Darius Dutton Hillman (September 14, 1927 – November 20, 2022) was an American professional baseball player. A pitcher, he played in Major League Baseball between the 1955 and 1962 seasons. Listed at 5 ft 11 in and 168 lb, he batted and threw right-handed. At the time of his death, he was the oldest surviving former Cincinnati Reds player and he was the oldest living member of the 1962 New York Mets.

==Pro baseball career==
Hillman entered the majors in 1955 with the Chicago Cubs, playing for them five years before joining the Boston Red Sox (1960–61), Cincinnati Reds (1962) and New York Mets (1962). In 1956 he had a 21–7 record with a 3.38 earned run average while playing most of the season for the PCL Los Angeles Angels. On September 14, 1957, in the second game of a double-header against the Pittsburgh Pirates, Hillman pitched to Cub catcher Jim Fanning, playing on their shared 30th birthdays.

In 1959 with the Cubs, he posted career-numbers in appearances (39), wins (8), starts (24), complete games (4), strikeouts (88), and innings pitched (191). On May 6, 1959, at Forbes Field, he threw his only big-league shutout against Harvey Haddix and the Pittsburgh Pirates, 3–0, giving up two hits, walking one and striking out two. Strictly a reliever for the 1961 Red Sox, he went 3–2 with a 2.77 ERA in 78 innings and 28 games.

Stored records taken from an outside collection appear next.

/-- A DESC_ACK: DISCOVER is complete when the last has come, unless the steps have failed (R269). -/
def State.descAck (s : State) (r n : Nat) : State :=
  let y := s.ringSt r
  if y.discFailed then s
  else
  let rest := y.acks.erase n
  s.setRing r { y with acks := rest, step := if y.step = .desc && rest.isEmpty then .done else y.step }

/-- RING_ASYNC_RECEIVE (R245, R251, R260). -/
def execRingAsyncReceive (rs : RingSide) (f : AsyncFrame) (s : State) : Host.Outcome State Fault Refusal :=
  .next (s.onRing rs.ring (fun s =>
    let r := rs.ring
    let x := s.role r rs.side
    (s.ringForward rs (.async f)).ringTake r x f.toRxHead (fun s =>
      if s.xw r = .pass then s
      else if !f.inWindow then s.ringStray r
      else match s.xw r with
        | .discover | .intact | .healed =>
          if f.sub = 6 then s.descAck r f.node
          else if f.sub = 2 || f.sub = 3 || f.sub = 4 || f.sub = 7 then s.asyncReply r f
          else s
        | _ => s)))

/-- The oldest reply freed. -/
def State.popArsp (s : State) (r : Nat) (data : Word) : State :=
  let y := s.ringSt r
  if !dataBit data 0 || y.arsp.isEmpty then s
  else
    let b := ringBase r
    ((s.setRing r { y with arsp := y.arsp.drop 1 }).setFld Reg.xwArspStatHead ((s.fld Reg.xwArspStatHead b + 1) % 16) b).showArsp r

/-- XW_ARSP_POP_WRITE (R287). -/
def execXwArspPopWrite (w : RegWrite) (s : State) : Host.Outcome State Fault Refusal :=
  .next (s.ownWrite w (decide (0x200000 ≤ w.off ∧ w.off < 0x280000 ∧ w.off % 0x10000 = 0x28))
    (fun s => s.popArsp ((w.off - 0x200000) / 0x10000) w.data))

/-- RING_TOPO_LOOP_RECEIVE (R253, R274). -/
def execRingTopoLoopReceive (rs : RingSide) (f : LoopFrame) (s : State) : Host.Outcome State Fault Refusal :=
  .next (s.onRing rs.ring (fun s =>
    let x := s.role rs.ring rs.side
    (s.ringForward rs (.loop f)).ringTake rs.ring x f.toRxHead (fun s => s.healEvidence rs.ring x (some f.addr))))

/-! ### Late-comers (R278 to R280) -/

/-- The slot a claim may have. -/
def State.claimSlot (s : State) (r : Nat) (f : ClaimFrame) : Option SlotDesc :=
  let ok := fun d : SlotDesc => d.spare && !d.granted && (f.any || d.node == f.addr) && decide (d.side = f.side) && d.hop == f.hop
    && decide (d.vendor = f.vendor) && decide (d.model = f.model) && (decide (d.serial = 0#32) || decide (d.serial = f.serial))
    && d.axes == f.axesM1 + 1
  (((s.ringSt r).slots.filter ok).mergeSort (fun a b => decide (a.node ≤ b.node))).head?

/-- A claim judged: the first of the cycle whose check value passes is the one that can win, and one that arrives while the port has
evidence of a break that takes effect at the next edge is lost (R278, R280). -/
def State.claim (s : State) (r : Nat) (f : ClaimFrame) : State :=
  let y := s.ringSt r
  let s := s.setRing r { y with claimed := true }
  let open_ := s.bit Reg.xwCtrlClaimEn (ringBase r) && s.xw r = .intact && !s.safeAll
  if y.claimed then s.showClaim r f.nonce f.addr 3
  else match if open_ then s.claimSlot r f else none with
    | none => s.showClaim r f.nonce f.addr 2
    | some d =>
      if y.evid.all HealEv.late then (s.setRing r { s.ringSt r with grant := some (d.node, f.nonce) }).showClaim r f.nonce d.node 1
      else s.showClaim r f.nonce f.addr 3

/-- RING_CLAIM_RECEIVE (R278, R280). -/
def execRingClaimReceive (rs : RingSide) (f : ClaimFrame) (s : State) : Host.Outcome State Fault Refusal :=
  .next (s.onRing rs.ring (fun s =>
    let x := s.role rs.ring rs.side
    (s.ringForward rs (.claim f)).ringTake rs.ring x f.toRxHead (fun s =>
      match s.xw rs.ring with
      | .pass | .off | .bypass => s
      | _ => if f.inWindow then s.claim rs.ring f else s.ringStray rs.ring)))

/-! ### Reclose (R276) -/

/-- Every loop-back end reports its dead port locked again. -/
def State.allFarLock (s : State) (r : Nat) : Bool :=
  let endOk := fun x : Side => match s.lb r x with
    | some n => (s.ringSt r).fresh.contains n && ((Tab.find (s.ringSt r).blocks n).map NodeBlock.farLock).getD false
    | none => s.ringLock r x
  endOk .east && endOk .west

/-- RING_RECLOSE_START (R276). -/
def execRingRecloseStart (ring : Nat) (s : State) : Host.Outcome State Fault Refusal :=
  .next (s.onRing ring (fun s =>
    let y := s.ringSt ring
    if s.xw ring = .healed && decide (256 ≤ y.farRun) && (s.bit Reg.xwCtrlAutoReclose (ringBase ring) || y.permit) && y.evid.isEmpty then
      s.setRing ring { y with reclosing := true }
    else s))

/-! ### Edge E at a port -/

/-- A port at edge E: evidence in force, a reclose whose CYCLE_START has left (`verify`), the end of DISCOVER, the far-lock count, and a fresh cycle (R269, R274, R276,
R279). -/
def State.ringEdge (s : State) (r : Nat) : State :=
  let far := s.xw r = .healed && s.allFarLock r
  let y := s.ringSt r
  let s := s.setRing r { y with farRun := if far then y.farRun + 1 else 0, fresh := [], dueE := false, dueW := false
                                sentE := false, sentW := false, claimed := false, used := [], launched := []
                                shown := y.blocks, shownAux := y.aux, blocks := [], aux := [], csSent := false
                                sentRun := if y.csSent then y.sentRun else 0
                                discFor := if s.xw r = .discover then y.discFor + 1 else 0
                                waited := if s.xw r = .discover && decide (y.step = .desc) then y.waited + 1 else 0 }
  let s := if y.reclosing && y.verify && s.xw r = .healed then
      (((s.setXw r .intact).setLb r .east none).setLb r .west none |>.incFld Reg.xwEvtRecloses (ringBase r)).setRing r
        { s.ringSt r with reclosing := false, permit := false, farRun := 0, verify := true, echoes := s.echoList r
                          evid := (s.ringSt r).evid.map (fun v => { v with late := false }) }
    else if s.xw r = .pass then s.passEdge r
    else s.healApply r
  if s.xw r = .discover then
    (if (s.ringSt r).step = .done then s.setXw r .intact
     else if (s.ringSt r).waited = 64 then s.discFail r
     else s)
  else s

/-! ### Commands (R287) -/

/-- Byte 0 names the ring; its other bits are reserved. -/
def CmdIn.ring (c : CmdIn) : Nat := c.p8 0 % 8
def ringAbsent (s : State) (c : CmdIn) : Bool := decide (s.ringCount ≤ c.ring)

/-- RING_STATUS_GET: XW_STAT, the node block, and the auxiliary words after it (log entry 55). -/
def nodeBlockBytes (b : NodeBlock) : List Byte :=
  leBytes 2 ((if b.loop then 32768 else 0) + (if b.farLock then 16384 else 0) + b.held.toNat) ++ leBytes 2 b.temp.toNat
    ++ wordBytes b.tErr ++ wordBytes b.cmdCycle ++ leBytes 2 b.lockLoss.toNat ++ leBytes 2 b.crcErr.toNat
def specRingStatusGet : CmdSpec :=
  { opcode := 0x0500, query := true, named := [(0, 2)], absent := ringAbsent
    bad := fun _ c => decide (8 ≤ c.p8 0 ∨ 16 ≤ c.p8 1)
    run := fun s c _ _ =>
      let y := s.ringSt c.ring
      let blk := match Tab.find y.shown (c.p8 1) with | some b => nodeBlockBytes b | none => List.replicate 16 0#8
      (s, .ofLong (wordBytes (s.reg (ringBase c.ring + 4)) ++ blk ++ bytesOfWords (Tab.get [] y.shownAux (c.p8 1)))) }

/-- RING_ASYNC_POST. -/
def specRingAsyncPost : CmdSpec :=
  { opcode := 0x0501, rank := 4, named := [(0, 40)], absent := ringAbsent
    bad := fun _ c => decide (8 ≤ c.p8 0) || !(c.p8 1 / 16 == 0 || c.p8 1 / 16 == 1 || c.p8 1 / 16 == 4) || decide (30 < c.p32 6)
    mode := fun s c => match s.xw c.ring with | .discover => false | .intact => false | .healed => false | _ => true
    busy := fun s c => decide (16 ≤ (s.ringSt c.ring).arsp.length)
    run := fun s c _ _ =>
      let y := s.ringSt c.ring
      let body := slice c.param 2 8 ++ slice c.param 10 (if c.p8 1 / 16 = 0 then 0 else c.p32 6)
      (s.setRing c.ring { y with asyncQ := y.asyncQ ++ [⟨c.p8 1 % 16, c.p8 1 / 16, 0, body⟩] }, {}) }

/-- RING_RESET_BCAST (R282). -/
def specRingResetBcast : CmdSpec :=
  { opcode := 0x0502, rank := 4, named := [(0, 2)], absent := ringAbsent
    bad := fun _ c => decide (8 ≤ c.p8 0 ∨ 4 ≤ c.p8 1)
    run := fun s c _ _ =>
      let body := leBytes 8 (c.p8 1)
      (match s.xw c.ring with
        | .discover | .intact | .healed => (s.sendTopo c.ring .east 3 0 body).sendTopo c.ring .west 3 0 body
        | _ => s, {}) }

/-- RING_CLAIM_SET. -/
def specRingClaimSet : CmdSpec :=
  { opcode := 0x0503, rank := 4, fenced := true, named := [(0, 2)], absent := ringAbsent
    bad := fun _ c => decide (8 ≤ c.p8 0 ∨ 2 ≤ c.p8 1)
    effect := fun s c _ => s.setFld Reg.xwCtrlClaimEn (c.p8 1 % 2) (ringBase c.ring) }

/-- RING_SLOT_RELEASE (R281). -/
def specRingSlotRelease : CmdSpec :=
  { opcode := 0x0504, rank := 4, fenced := true, named := [(0, 2)], absent := ringAbsent
    bad := fun s c => decide (8 ≤ c.p8 0 ∨ 16 ≤ c.p8 1) || !(((s.slot c.ring (c.p8 1)).map (fun d => d.spare && d.granted)).getD false)
    effect := fun s c _ =>
      let y := s.ringSt c.ring
      s.setRing c.ring { y with slots := y.slots.map (fun d => if d.node = c.p8 1 then { d with granted := false } else d) } }

/-- RING_RECLOSE (R276). -/
def specRingReclose : CmdSpec :=
  { opcode := 0x0505, rank := 2, named := [(0, 1)], absent := ringAbsent
    bad := fun _ c => decide (8 ≤ c.p8 0)
    mode := fun s c => decide (s.xw c.ring ≠ .healed)
    run := fun s c _ _ => (s.setRing c.ring { s.ringSt c.ring with permit := true }, {}) }

def execRingStatusGet (r : CmdReq) (s : State) : Host.Outcome State Fault Refusal := .next (s.command specRingStatusGet r)
def execRingAsyncPost (r : CmdReq) (s : State) : Host.Outcome State Fault Refusal := .next (s.command specRingAsyncPost r)
def execRingResetBcast (r : CmdReq) (s : State) : Host.Outcome State Fault Refusal := .next (s.command specRingResetBcast r)
def execRingClaimSet (r : CmdReq) (s : State) : Host.Outcome State Fault Refusal := .next (s.command specRingClaimSet r)
def execRingSlotRelease (r : CmdReq) (s : State) : Host.Outcome State Fault Refusal := .next (s.command specRingSlotRelease r)
def execRingReclose (r : CmdReq) (s : State) : Host.Outcome State Fault Refusal := .next (s.command specRingReclose r)

end Sys2Proof.Machine
end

In an eight-season career, Hillman posted a 21–37 record with 296 strikeouts and a 3.87 ERA in 188 games pitched, including 64 starts, eight complete games, one shutout, 42 games finished, three saves, 185 walks, and 624 innings pitched. Along with his Cubs teammate Jim Marshall, Hillman was part of the first inter-league trade without waivers in MLB history, when he went to the Boston Red Sox in return for Dick Gernert. The November 21, 1959, transaction was the first during a three-week period of unrestricted trading permitted by a change in both leagues' rules.

==Personal life and death==
Hillman retired after many years of working in a clothing store and lived in Kingsport, Tennessee. He died on November 20, 2022, at the age of 95.